Number of lines below with the word "that": state it and write nothing more.

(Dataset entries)
.....
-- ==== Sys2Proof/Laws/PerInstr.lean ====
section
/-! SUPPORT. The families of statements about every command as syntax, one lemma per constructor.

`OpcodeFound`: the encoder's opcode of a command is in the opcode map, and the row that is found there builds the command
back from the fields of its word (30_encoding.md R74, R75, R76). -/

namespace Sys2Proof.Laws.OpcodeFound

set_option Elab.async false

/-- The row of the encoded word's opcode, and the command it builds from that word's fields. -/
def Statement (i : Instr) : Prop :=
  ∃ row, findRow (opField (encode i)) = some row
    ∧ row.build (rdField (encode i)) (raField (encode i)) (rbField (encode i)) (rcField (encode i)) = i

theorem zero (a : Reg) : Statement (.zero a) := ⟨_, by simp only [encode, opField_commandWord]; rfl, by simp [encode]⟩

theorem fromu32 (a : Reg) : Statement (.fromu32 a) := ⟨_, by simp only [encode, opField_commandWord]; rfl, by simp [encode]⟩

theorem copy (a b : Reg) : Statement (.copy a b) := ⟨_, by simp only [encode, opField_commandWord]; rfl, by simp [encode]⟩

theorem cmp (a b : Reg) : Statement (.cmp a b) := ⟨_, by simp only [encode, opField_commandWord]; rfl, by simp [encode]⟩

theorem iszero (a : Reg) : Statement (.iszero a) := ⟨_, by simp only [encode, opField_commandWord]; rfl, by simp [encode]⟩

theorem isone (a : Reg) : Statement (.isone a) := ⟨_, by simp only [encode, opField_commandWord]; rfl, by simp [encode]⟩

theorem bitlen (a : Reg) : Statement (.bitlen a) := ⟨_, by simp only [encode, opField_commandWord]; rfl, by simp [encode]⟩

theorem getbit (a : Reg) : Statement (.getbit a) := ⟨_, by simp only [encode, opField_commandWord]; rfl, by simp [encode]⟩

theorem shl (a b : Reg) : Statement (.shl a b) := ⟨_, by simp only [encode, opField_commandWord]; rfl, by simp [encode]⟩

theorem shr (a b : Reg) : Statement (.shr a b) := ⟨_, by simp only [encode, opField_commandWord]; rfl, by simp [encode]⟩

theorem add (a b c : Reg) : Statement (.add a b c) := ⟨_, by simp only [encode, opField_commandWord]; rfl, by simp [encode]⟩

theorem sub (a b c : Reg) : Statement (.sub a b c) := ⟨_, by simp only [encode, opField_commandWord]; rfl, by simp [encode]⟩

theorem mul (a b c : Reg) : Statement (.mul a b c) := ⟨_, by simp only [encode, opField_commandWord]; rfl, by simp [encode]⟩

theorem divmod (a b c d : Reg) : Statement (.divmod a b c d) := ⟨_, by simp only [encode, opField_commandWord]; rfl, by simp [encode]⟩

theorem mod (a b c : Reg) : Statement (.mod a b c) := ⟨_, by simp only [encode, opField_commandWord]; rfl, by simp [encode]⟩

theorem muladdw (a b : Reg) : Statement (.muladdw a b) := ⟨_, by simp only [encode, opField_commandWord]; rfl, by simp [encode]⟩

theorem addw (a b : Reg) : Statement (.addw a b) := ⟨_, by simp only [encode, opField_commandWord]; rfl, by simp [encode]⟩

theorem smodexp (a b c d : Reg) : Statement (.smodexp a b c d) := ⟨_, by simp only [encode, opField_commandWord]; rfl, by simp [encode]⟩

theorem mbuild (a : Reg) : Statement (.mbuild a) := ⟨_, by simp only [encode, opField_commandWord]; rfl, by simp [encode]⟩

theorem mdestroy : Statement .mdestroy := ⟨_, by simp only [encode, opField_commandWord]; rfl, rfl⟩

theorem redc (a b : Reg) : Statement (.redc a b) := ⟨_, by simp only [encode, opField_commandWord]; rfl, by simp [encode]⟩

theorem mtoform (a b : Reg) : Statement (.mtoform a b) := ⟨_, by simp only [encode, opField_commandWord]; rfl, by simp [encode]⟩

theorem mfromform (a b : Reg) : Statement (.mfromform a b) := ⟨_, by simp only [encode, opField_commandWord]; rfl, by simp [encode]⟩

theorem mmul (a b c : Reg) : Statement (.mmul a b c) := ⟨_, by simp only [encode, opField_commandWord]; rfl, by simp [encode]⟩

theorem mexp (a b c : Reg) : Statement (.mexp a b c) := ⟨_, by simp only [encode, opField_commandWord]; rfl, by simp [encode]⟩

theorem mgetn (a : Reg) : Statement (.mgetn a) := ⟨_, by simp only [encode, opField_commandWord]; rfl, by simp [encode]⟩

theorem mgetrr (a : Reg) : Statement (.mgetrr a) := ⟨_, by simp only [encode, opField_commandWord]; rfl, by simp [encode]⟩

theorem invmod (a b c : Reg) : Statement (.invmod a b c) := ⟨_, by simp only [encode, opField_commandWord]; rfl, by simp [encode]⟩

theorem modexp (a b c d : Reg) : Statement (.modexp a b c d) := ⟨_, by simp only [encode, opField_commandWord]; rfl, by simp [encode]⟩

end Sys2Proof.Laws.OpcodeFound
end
.....
WRITTEN SOLUTION: 2